-- DATA FOR THIS EXERCISE follows --

-- ==== Sys2Proof/Safety.lean ====
section
/-!
DEFINITION. The terms in which claims about RGX are stated: a completed step, the invariant of the machine, the padding bytes,
the phase table, which packet bits a command looks at.
-/

namespace Sys2Proof.Machine

open Config (Params)

/-- The step or command answers a next state: no fault, no refusal. -/
def Completes (o : Outcome) : Prop := ∃ t, o = .next t

/-- The outcome with its next state changed by `f`; a fault or a refusal stays as it is. -/
def mapNext (f : State → State) : Outcome → Outcome
  | .next t => .next (f t)
  | .fault r => .fault r
  | .refused r => .refused r

/-- The thirteen commands that do not touch host memory (R60). -/
def leavesHostMemory : Instr → Bool
  | .configure _ _ _ _ _ _ => true
  | .teardown => true
  | .modifyEnter => true
  | .modifyExit => true
  | .renderEnter => true
  | .renderExit => true
  | .clear => true
  | .present => true
  | .getInfo _ => true
  | .getColour _ => true
  | .setColour _ _ => true
  | .readPalette _ => false
  | .writePalette _ => false
  | .readPattern _ _ _ => false
  | .writePattern _ _ _ => false
  | .getPixel _ _ => true
  | .setPixel _ _ _ => true
  | .drawSprite _ _ _ _ _ _ _ _ => false
  | .drawTiles _ _ _ _ _ _ _ => false

/-- The two commands that write host memory (R60). -/
def writesHostMemory : Instr → Bool
  | .configure _ _ _ _ _ _ => false
  | .teardown => false
  | .modifyEnter => false
  | .modifyExit => false
  | .renderEnter => false
  | .renderExit => false
  | .clear => false
  | .present => false
  | .getInfo _ => false
  | .getColour _ => false
  | .setColour _ _ => false
  | .readPalette _ => true
  | .writePalette _ => false
  | .readPattern _ _ _ => true
  | .writePattern _ _ _ => false
  | .getPixel _ _ => false
  | .setPixel _ _ _ => false
  | .drawSprite _ _ _ _ _ _ _ _ => false
  | .drawTiles _ _ _ _ _ _ _ => false

/-- The machine's invariant: the registers are 0 in Unconfigured (R32) and legal in every other phase (R14 to R17, R205); every
memory is in its canonical form and lists only bytes in use (R40, R41). -/
structure State.Inv (p : Params) (s : State) : Prop where
  unconfigured_zero : s.phase = .unconfigured →
    s.canvasW = 0 ∧ s.canvasH = 0 ∧ s.screenW = 0 ∧ s.screenH = 0 ∧ s.depth = 0 ∧ s.frameRate = 0
  configured_legal : s.phase ≠ .unconfigured → s.configLegal p = true
  pal_wf : Memory.wf s.pal
  pat_wf : Memory.wf s.pat
  pix_wf : Memory.wf s.pix
  host_wf : Memory.wf s.hostMem
  pal_in_use : Memory.below s.pal s.colourCount
  pat_in_use : Memory.below s.pat s.patternBytes
  pix_in_use : Memory.below s.pix (s.pixelBytes p)
  host_in_space : Memory.below s.hostMem (2 ^ p.hostAddrBits)

/-- Byte `a` of pixel RAM is in use and is padding of its row (R25, R47). -/
def State.isPadding (p : Params) (s : State) (a : Nat) : Prop := a < s.pixelBytes p ∧ s.rowBytes ≤ a % s.stride p

/-- Every padding byte in use holds 0 (R26). -/
def State.PaddingZero (p : Params) (s : State) : Prop := ∀ a, s.isPadding p a → pixByte s a = 0

/-- The phase table: in which phases a command acts, with the default `SETPIXEL_GATE` (R250). -/
def actsIn : Instr → Phase → Bool
  | .configure _ _ _ _ _ _, ph => ph == .unconfigured
  | .teardown, ph => ph == .ready
  | .modifyEnter, ph => ph == .ready
  | .modifyExit, ph => ph == .modifying
  | .renderEnter, ph => ph == .ready
  | .renderExit, ph => ph == .rendering
  | .clear, ph => ph == .ready
  | .present, ph => ph == .ready
  | .getInfo _, _ => true
  | .getColour _, ph => ph != .unconfigured
  | .readPalette _, ph => ph != .unconfigured
  | .readPattern _ _ _, ph => ph != .unconfigured
  | .setColour _ _, ph => ph == .modifying
  | .writePalette _, ph => ph == .modifying
  | .writePattern _ _ _, ph => ph == .modifying
  | .setPixel _ _ _, ph => ph == .modifying
  | .getPixel _ _, ph => ph == .rendering
  | .drawSprite _ _ _ _ _ _ _ _, ph => ph == .rendering
  | .drawTiles _ _ _ _ _ _ _, ph => ph == .rendering

/-- The nineteen values of `OPCODE` that are commands (R76). -/
def commandOpcodes : List Byte :=
  [0x01, 0x02, 0x03, 0x04, 0x05, 0x06, 0x07, 0x08, 0x09, 0x10, 0x11, 0x12, 0x13, 0x14, 0x15, 0x18, 0x19, 0x20, 0x21]

/-- The packet bits that R71 to R73 list for an opcode; every other bit is reserved for it (R78). -/
def listedBits (opcode : Byte) : Packet :=
  match opcode.toNat with
  | 0x01 => 0xFFFFFFFFFFFFFFFFFFFFFFFF000000FF#128
  | 0x09 => 0x000000000000000000000000FFFF00FF#128
  | 0x10 => 0x000000000000000000000000FFFF00FF#128
  | 0x11 => 0x0000000000FFFFFF00000000FFFF00FF#128
  | 0x12 => 0x00000000FFFFFFFF00000000000000FF#128
  | 0x13 => 0x00000000FFFFFFFF00000000000000FF#128
  | 0x14 => 0x00000000FFFFFFFF0000FFFFFFFF00FF#128
  | 0x15 => 0x00000000FFFFFFFF0000FFFFFFFF00FF#128
  | 0x18 => 0x0000000000000000FFFFFFFF000000FF#128
  | 0x19 => 0x0000000000000000FFFFFFFFFFFF00FF#128
  | 0x20 => 0x00000000FFFFFFFFFFFFFFFFFFFF0FFF#128
  | 0x21 => 0xFFFFFFFFFFFFFFFFFFFFFFFF00001CFF#128
  | _ => 0x000000000000000000000000000000FF#128

/-- The opcode of a command (R76). -/
def opcodeOf : Instr → Byte
  | .configure _ _ _ _ _ _ => 0x01
  | .teardown => 0x02
  | .modifyEnter => 0x03
  | .modifyExit => 0x04
  | .renderEnter => 0x05
  | .renderExit => 0x06
  | .clear => 0x07
  | .present => 0x08
  | .getInfo _ => 0x09
  | .getColour _ => 0x10
  | .setColour _ _ => 0x11
  | .readPalette _ => 0x12
  | .writePalette _ => 0x13
  | .readPattern _ _ _ => 0x14
  | .writePattern _ _ _ => 0x15
  | .getPixel _ _ => 0x18
  | .setPixel _ _ _ => 0x19
  | .drawSprite _ _ _ _ _ _ _ _ => 0x20
  | .drawTiles _ _ _ _ _ _ _ => 0x21

end Sys2Proof.Machine
end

-- DATA FOR THIS EXERCISE concluded --

WORK TO COMPLETE: Give back all of the records exactly as they were provided above.

OUTPUT:
-- ==== Sys2Proof/Safety.lean ====
section
/-!
DEFINITION. The terms in which claims about RGX are stated: a completed step, the invariant of the machine, the padding bytes,
the phase table, which packet bits a command looks at.
-/

namespace Sys2Proof.Machine

open Config (Params)

/-- The step or command answers a next state: no fault, no refusal. -/
def Completes (o : Outcome) : Prop := ∃ t, o = .next t

/-- The outcome with its next state changed by `f`; a fault or a refusal stays as it is. -/
def mapNext (f : State → State) : Outcome → Outcome
  | .next t => .next (f t)
  | .fault r => .fault r
  | .refused r => .refused r

/-- The thirteen commands that do not touch host memory (R60). -/
def leavesHostMemory : Instr → Bool
  | .configure _ _ _ _ _ _ => true
  | .teardown => true
  | .modifyEnter => true
  | .modifyExit => true
  | .renderEnter => true
  | .renderExit => true
  | .clear => true
  | .present => true
  | .getInfo _ => true
  | .getColour _ => true
  | .setColour _ _ => true
  | .readPalette _ => false
  | .writePalette _ => false
  | .readPattern _ _ _ => false
  | .writePattern _ _ _ => false
  | .getPixel _ _ => true
  | .setPixel _ _ _ => true
  | .drawSprite _ _ _ _ _ _ _ _ => false
  | .drawTiles _ _ _ _ _ _ _ => false

/-- The two commands that write host memory (R60). -/
def writesHostMemory : Instr → Bool
  | .configure _ _ _ _ _ _ => false
  | .teardown => false
  | .modifyEnter => false
  | .modifyExit => false
  | .renderEnter => false
  | .renderExit => false
  | .clear => false
  | .present => false
  | .getInfo _ => false
  | .getColour _ => false
  | .setColour _ _ => false
  | .readPalette _ => true
  | .writePalette _ => false
  | .readPattern _ _ _ => true
  | .writePattern _ _ _ => false
  | .getPixel _ _ => false
  | .setPixel _ _ _ => false
  | .drawSprite _ _ _ _ _ _ _ _ => false
  | .drawTiles _ _ _ _ _ _ _ => false

/-- The machine's invariant: the registers are 0 in Unconfigured (R32) and legal in every other phase (R14 to R17, R205); every
memory is in its canonical form and lists only bytes in use (R40, R41). -/
structure State.Inv (p : Params) (s : State) : Prop where
  unconfigured_zero : s.phase = .unconfigured →
    s.canvasW = 0 ∧ s.canvasH = 0 ∧ s.screenW = 0 ∧ s.screenH = 0 ∧ s.depth = 0 ∧ s.frameRate = 0
  configured_legal : s.phase ≠ .unconfigured → s.configLegal p = true
  pal_wf : Memory.wf s.pal
  pat_wf : Memory.wf s.pat
  pix_wf : Memory.wf s.pix
  host_wf : Memory.wf s.hostMem
  pal_in_use : Memory.below s.pal s.colourCount
  pat_in_use : Memory.below s.pat s.patternBytes
  pix_in_use : Memory.below s.pix (s.pixelBytes p)
  host_in_space : Memory.below s.hostMem (2 ^ p.hostAddrBits)

/-- Byte `a` of pixel RAM is in use and is padding of its row (R25, R47). -/
def State.isPadding (p : Params) (s : State) (a : Nat) : Prop := a < s.pixelBytes p ∧ s.rowBytes ≤ a % s.stride p

/-- Every padding byte in use holds 0 (R26). -/
def State.PaddingZero (p : Params) (s : State) : Prop := ∀ a, s.isPadding p a → pixByte s a = 0

/-- The phase table: in which phases a command acts, with the default `SETPIXEL_GATE` (R250). -/
def actsIn : Instr → Phase → Bool
  | .configure _ _ _ _ _ _, ph => ph == .unconfigured
  | .teardown, ph => ph == .ready
  | .modifyEnter, ph => ph == .ready
  | .modifyExit, ph => ph == .modifying
  | .renderEnter, ph => ph == .ready
  | .renderExit, ph => ph == .rendering
  | .clear, ph => ph == .ready
  | .present, ph => ph == .ready
  | .getInfo _, _ => true
  | .getColour _, ph => ph != .unconfigured
  | .readPalette _, ph => ph != .unconfigured
  | .readPattern _ _ _, ph => ph != .unconfigured
  | .setColour _ _, ph => ph == .modifying
  | .writePalette _, ph => ph == .modifying
  | .writePattern _ _ _, ph => ph == .modifying
  | .setPixel _ _ _, ph => ph == .modifying
  | .getPixel _ _, ph => ph == .rendering
  | .drawSprite _ _ _ _ _ _ _ _, ph => ph == .rendering
  | .drawTiles _ _ _ _ _ _ _, ph => ph == .rendering

/-- The nineteen values of `OPCODE` that are commands (R76). -/
def commandOpcodes : List Byte :=
  [0x01, 0x02, 0x03, 0x04, 0x05, 0x06, 0x07, 0x08, 0x09, 0x10, 0x11, 0x12, 0x13, 0x14, 0x15, 0x18, 0x19, 0x20, 0x21]

/-- The packet bits that R71 to R73 list for an opcode; every other bit is reserved for it (R78). -/
def listedBits (opcode : Byte) : Packet :=
  match opcode.toNat with
  | 0x01 => 0xFFFFFFFFFFFFFFFFFFFFFFFF000000FF#128
  | 0x09 => 0x000000000000000000000000FFFF00FF#128
  | 0x10 => 0x000000000000000000000000FFFF00FF#128
  | 0x11 => 0x0000000000FFFFFF00000000FFFF00FF#128
  | 0x12 => 0x00000000FFFFFFFF00000000000000FF#128
  | 0x13 => 0x00000000FFFFFFFF00000000000000FF#128
  | 0x14 => 0x00000000FFFFFFFF0000FFFFFFFF00FF#128
  | 0x15 => 0x00000000FFFFFFFF0000FFFFFFFF00FF#128
  | 0x18 => 0x0000000000000000FFFFFFFF000000FF#128
  | 0x19 => 0x0000000000000000FFFFFFFFFFFF00FF#128
  | 0x20 => 0x00000000FFFFFFFFFFFFFFFFFFFF0FFF#128
  | 0x21 => 0xFFFFFFFFFFFFFFFFFFFFFFFF00001CFF#128
  | _ => 0x000000000000000000000000000000FF#128

/-- The opcode of a command (R76). -/
def opcodeOf : Instr → Byte
  | .configure _ _ _ _ _ _ => 0x01
  | .teardown => 0x02
  | .modifyEnter => 0x03
  | .modifyExit => 0x04
  | .renderEnter => 0x05
  | .renderExit => 0x06
  | .clear => 0x07
  | .present => 0x08
  | .getInfo _ => 0x09
  | .getColour _ => 0x10
  | .setColour _ _ => 0x11
  | .readPalette _ => 0x12
  | .writePalette _ => 0x13
  | .readPattern _ _ _ => 0x14
  | .writePattern _ _ _ => 0x15
  | .getPixel _ _ => 0x18
  | .setPixel _ _ _ => 0x19
  | .drawSprite _ _ _ _ _ _ _ _ => 0x20
  | .drawTiles _ _ _ _ _ _ _ => 0x21

end Sys2Proof.Machine
end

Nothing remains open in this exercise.